Work required:
Each line starting at the one that contains "g.imm.extractLsb' 0 2 = 0" and ending at the one that contains "to (R369). -/" must be returned exactly, and the rest of the listing is left out.

Extracted material:
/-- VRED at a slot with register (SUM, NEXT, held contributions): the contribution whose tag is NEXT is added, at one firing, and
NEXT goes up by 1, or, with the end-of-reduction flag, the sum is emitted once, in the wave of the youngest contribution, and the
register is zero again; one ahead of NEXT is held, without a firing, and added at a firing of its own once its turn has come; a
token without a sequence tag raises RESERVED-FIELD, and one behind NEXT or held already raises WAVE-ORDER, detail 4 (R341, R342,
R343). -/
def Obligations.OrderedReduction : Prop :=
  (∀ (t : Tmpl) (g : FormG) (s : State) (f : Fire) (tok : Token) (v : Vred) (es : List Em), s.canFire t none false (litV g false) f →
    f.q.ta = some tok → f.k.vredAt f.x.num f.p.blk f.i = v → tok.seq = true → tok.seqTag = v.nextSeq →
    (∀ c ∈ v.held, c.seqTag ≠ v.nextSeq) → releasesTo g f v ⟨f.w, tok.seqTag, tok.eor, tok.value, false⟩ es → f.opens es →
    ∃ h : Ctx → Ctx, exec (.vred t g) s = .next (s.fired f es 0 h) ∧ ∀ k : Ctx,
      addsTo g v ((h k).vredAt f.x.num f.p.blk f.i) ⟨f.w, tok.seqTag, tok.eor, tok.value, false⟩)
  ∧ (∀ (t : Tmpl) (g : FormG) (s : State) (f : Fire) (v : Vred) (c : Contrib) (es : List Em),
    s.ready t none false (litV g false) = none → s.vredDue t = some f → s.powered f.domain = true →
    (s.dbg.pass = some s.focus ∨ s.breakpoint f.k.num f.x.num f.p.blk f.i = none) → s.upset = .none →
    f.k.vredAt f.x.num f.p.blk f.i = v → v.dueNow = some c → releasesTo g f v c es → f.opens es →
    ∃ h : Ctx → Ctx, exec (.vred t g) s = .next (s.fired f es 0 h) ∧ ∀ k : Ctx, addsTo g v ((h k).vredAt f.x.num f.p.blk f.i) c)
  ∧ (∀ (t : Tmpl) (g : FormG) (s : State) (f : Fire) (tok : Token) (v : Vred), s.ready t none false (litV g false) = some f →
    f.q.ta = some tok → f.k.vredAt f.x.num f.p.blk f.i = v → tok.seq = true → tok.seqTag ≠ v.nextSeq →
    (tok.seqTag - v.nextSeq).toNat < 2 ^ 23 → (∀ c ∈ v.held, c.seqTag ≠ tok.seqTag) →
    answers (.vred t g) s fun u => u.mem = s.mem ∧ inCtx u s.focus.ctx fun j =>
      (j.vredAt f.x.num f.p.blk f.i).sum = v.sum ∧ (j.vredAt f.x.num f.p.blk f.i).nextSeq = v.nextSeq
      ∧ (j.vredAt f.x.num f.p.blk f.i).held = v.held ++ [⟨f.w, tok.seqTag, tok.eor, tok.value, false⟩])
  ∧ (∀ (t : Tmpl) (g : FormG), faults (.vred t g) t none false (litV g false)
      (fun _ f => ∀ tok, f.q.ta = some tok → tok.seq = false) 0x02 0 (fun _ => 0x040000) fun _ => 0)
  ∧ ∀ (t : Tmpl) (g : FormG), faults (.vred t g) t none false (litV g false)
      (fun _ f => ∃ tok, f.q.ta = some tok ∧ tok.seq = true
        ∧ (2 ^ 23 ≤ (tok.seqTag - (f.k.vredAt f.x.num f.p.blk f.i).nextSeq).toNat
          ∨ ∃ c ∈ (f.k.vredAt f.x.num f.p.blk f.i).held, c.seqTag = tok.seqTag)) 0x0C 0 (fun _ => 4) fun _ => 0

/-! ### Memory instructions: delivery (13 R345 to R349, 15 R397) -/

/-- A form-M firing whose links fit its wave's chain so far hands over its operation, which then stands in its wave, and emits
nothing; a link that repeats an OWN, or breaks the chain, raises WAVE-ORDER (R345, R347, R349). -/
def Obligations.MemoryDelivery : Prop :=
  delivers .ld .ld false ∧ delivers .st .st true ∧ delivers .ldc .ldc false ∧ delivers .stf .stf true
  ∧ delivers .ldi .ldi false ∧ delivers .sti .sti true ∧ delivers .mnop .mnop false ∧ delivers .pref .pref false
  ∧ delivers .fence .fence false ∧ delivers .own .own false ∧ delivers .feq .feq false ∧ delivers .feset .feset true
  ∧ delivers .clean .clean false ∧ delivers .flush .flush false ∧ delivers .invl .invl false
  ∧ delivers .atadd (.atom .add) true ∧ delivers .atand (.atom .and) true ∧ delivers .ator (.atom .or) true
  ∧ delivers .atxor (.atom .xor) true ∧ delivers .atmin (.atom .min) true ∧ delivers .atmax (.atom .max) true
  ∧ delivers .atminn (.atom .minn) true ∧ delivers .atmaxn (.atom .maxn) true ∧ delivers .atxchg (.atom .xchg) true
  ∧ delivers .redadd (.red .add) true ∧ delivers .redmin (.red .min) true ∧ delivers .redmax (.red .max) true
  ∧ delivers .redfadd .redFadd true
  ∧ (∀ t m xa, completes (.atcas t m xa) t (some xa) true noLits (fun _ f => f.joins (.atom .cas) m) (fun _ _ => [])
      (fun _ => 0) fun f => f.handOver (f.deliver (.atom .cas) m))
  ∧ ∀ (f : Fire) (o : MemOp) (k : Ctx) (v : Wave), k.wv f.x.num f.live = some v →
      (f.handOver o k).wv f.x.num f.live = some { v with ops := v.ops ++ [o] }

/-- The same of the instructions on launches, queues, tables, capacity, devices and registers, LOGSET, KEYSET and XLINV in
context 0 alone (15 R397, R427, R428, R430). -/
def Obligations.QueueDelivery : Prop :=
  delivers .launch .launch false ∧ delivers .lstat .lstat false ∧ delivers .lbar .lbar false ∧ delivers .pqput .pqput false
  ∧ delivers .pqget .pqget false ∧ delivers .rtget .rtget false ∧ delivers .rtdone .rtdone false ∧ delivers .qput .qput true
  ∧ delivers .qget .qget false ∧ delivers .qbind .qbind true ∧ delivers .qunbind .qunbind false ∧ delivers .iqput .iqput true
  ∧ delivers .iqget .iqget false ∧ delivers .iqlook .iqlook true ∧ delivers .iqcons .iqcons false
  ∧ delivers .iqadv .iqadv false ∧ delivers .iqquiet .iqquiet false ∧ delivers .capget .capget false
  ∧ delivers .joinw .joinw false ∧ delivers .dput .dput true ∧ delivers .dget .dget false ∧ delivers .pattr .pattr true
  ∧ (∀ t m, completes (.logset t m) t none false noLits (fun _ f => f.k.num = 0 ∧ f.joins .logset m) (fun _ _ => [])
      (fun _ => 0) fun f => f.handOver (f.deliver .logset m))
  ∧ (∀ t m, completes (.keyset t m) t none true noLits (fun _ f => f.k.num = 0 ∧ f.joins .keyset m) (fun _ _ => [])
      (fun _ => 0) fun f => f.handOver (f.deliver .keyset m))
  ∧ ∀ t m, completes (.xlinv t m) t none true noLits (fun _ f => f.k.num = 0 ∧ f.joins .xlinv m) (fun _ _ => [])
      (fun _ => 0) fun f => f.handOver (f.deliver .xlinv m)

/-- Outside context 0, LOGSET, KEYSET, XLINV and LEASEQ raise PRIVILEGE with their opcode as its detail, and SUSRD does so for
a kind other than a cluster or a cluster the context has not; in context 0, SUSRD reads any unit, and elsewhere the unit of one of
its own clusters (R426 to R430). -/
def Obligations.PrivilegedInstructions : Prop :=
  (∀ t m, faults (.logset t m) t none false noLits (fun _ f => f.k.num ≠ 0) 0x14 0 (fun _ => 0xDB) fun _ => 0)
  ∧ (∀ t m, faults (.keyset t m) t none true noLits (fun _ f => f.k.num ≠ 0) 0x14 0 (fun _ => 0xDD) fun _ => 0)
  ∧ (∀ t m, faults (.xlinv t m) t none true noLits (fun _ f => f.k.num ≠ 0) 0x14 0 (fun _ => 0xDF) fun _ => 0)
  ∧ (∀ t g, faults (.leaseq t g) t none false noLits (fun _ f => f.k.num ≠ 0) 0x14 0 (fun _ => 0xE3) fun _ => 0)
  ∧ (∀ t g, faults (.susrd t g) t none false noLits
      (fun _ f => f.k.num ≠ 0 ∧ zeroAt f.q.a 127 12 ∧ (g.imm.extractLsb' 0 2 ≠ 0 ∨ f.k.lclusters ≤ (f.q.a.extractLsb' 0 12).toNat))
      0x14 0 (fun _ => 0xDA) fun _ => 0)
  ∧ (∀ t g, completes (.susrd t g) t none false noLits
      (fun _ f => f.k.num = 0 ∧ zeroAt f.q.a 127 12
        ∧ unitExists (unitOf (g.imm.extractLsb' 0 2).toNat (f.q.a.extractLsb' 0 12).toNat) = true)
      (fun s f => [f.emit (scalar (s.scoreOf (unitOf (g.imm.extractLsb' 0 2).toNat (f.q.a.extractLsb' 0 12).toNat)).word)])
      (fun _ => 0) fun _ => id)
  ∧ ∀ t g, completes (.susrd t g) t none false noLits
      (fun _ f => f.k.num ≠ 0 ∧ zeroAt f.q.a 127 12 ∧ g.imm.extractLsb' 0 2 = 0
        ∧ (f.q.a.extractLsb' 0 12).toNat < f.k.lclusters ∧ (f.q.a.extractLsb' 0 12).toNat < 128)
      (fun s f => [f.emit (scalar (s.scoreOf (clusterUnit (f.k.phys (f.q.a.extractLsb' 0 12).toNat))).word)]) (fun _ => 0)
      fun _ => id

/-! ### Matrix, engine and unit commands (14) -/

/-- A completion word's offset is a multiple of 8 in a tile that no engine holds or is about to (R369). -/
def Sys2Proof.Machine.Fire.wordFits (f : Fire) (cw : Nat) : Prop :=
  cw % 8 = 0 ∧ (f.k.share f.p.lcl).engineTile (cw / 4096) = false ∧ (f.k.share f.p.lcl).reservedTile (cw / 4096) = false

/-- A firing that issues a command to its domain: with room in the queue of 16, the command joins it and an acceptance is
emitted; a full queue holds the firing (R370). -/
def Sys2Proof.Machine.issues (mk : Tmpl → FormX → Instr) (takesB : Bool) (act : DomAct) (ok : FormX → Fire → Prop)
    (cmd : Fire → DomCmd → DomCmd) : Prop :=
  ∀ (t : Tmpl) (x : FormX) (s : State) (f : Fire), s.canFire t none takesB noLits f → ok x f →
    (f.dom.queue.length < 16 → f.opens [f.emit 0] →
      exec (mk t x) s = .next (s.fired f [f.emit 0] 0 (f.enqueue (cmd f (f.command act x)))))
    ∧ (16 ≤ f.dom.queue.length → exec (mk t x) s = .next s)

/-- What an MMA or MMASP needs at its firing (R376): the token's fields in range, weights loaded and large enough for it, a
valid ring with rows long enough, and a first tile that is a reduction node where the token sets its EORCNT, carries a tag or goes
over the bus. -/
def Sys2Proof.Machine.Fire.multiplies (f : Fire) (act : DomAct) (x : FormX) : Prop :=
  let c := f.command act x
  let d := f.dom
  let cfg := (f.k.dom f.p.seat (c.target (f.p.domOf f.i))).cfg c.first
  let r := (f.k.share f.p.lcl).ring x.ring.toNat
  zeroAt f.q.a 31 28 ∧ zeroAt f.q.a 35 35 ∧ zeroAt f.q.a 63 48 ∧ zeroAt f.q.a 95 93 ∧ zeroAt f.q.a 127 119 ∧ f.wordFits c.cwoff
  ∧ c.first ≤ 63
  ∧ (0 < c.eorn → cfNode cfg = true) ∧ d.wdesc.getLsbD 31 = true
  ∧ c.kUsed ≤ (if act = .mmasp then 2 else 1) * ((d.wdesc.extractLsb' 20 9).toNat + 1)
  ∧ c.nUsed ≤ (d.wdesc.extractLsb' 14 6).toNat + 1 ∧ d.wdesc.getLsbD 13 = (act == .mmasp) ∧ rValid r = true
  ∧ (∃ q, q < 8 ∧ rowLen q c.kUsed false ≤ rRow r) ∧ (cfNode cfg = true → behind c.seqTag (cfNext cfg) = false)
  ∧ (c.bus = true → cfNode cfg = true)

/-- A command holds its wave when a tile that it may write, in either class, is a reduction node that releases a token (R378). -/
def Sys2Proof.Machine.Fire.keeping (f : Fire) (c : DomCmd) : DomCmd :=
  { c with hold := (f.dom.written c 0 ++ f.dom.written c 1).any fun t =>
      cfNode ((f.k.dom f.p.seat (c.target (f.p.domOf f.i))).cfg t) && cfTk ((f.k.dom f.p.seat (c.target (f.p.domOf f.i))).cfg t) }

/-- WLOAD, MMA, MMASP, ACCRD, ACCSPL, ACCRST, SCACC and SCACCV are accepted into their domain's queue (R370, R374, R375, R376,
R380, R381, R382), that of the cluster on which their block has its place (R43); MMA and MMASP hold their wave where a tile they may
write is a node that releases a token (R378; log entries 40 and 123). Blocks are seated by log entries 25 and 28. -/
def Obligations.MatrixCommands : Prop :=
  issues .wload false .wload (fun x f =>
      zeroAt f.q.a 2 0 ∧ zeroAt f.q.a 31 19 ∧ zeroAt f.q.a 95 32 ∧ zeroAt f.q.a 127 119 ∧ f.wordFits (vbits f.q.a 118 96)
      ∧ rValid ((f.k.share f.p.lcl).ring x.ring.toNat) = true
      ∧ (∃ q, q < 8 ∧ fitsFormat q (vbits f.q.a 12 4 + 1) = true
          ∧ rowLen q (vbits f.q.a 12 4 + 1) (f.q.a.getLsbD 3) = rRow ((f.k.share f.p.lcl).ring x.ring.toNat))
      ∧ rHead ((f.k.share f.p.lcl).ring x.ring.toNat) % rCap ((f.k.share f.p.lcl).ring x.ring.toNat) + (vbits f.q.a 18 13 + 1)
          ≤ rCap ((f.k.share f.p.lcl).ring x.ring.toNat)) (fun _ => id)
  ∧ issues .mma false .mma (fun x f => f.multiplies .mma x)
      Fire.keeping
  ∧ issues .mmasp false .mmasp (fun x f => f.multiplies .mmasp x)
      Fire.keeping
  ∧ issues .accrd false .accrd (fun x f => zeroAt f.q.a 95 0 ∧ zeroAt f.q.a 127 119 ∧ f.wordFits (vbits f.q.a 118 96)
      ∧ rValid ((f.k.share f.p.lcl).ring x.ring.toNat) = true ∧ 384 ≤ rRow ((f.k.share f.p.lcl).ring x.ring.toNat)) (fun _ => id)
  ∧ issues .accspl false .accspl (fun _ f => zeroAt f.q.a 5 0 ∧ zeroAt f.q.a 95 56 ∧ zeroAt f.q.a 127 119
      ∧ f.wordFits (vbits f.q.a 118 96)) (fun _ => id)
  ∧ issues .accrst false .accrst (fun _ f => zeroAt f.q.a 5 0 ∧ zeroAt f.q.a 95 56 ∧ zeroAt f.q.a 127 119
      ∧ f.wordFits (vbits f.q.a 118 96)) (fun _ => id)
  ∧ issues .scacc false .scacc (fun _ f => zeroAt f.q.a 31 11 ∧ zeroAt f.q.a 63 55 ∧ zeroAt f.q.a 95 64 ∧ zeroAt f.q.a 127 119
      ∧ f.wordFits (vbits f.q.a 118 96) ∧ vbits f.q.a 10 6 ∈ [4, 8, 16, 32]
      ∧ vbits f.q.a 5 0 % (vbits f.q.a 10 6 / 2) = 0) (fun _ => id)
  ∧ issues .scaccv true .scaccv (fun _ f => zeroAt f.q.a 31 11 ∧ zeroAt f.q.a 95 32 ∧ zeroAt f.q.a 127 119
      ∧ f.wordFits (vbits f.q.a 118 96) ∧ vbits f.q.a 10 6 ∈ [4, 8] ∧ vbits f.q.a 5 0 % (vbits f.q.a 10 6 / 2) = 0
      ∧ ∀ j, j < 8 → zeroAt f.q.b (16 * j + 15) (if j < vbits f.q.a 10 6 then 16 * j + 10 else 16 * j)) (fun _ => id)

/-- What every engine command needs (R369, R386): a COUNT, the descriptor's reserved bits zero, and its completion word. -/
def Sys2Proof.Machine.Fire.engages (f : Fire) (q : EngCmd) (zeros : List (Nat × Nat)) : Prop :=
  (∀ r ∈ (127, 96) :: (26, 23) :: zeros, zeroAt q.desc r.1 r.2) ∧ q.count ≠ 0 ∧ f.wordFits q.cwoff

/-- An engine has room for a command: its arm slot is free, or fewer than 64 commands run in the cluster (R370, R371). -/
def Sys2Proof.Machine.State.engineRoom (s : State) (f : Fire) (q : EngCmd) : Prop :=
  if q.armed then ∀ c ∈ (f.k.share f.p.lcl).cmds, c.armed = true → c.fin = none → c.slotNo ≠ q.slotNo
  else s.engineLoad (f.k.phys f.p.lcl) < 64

...

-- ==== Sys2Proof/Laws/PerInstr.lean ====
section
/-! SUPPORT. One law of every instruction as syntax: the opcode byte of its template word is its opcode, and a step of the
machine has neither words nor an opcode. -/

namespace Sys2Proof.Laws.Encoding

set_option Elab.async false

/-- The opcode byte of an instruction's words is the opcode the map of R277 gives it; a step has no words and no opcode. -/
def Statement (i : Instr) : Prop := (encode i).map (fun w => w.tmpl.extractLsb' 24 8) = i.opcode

* * *

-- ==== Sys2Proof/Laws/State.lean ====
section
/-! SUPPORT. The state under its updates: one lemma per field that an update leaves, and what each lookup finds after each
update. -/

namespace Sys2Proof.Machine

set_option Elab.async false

Task output:
      (fun _ f => f.k.num ≠ 0 ∧ zeroAt f.q.a 127 12 ∧ g.imm.extractLsb' 0 2 = 0
        ∧ (f.q.a.extractLsb' 0 12).toNat < f.k.lclusters ∧ (f.q.a.extractLsb' 0 12).toNat < 128)
      (fun s f => [f.emit (scalar (s.scoreOf (clusterUnit (f.k.phys (f.q.a.extractLsb' 0 12).toNat))).word)]) (fun _ => 0)
      fun _ => id

/-! ### Matrix, engine and unit commands (14) -/

/-- A completion word's offset is a multiple of 8 in a tile that no engine holds or is about to (R369). -/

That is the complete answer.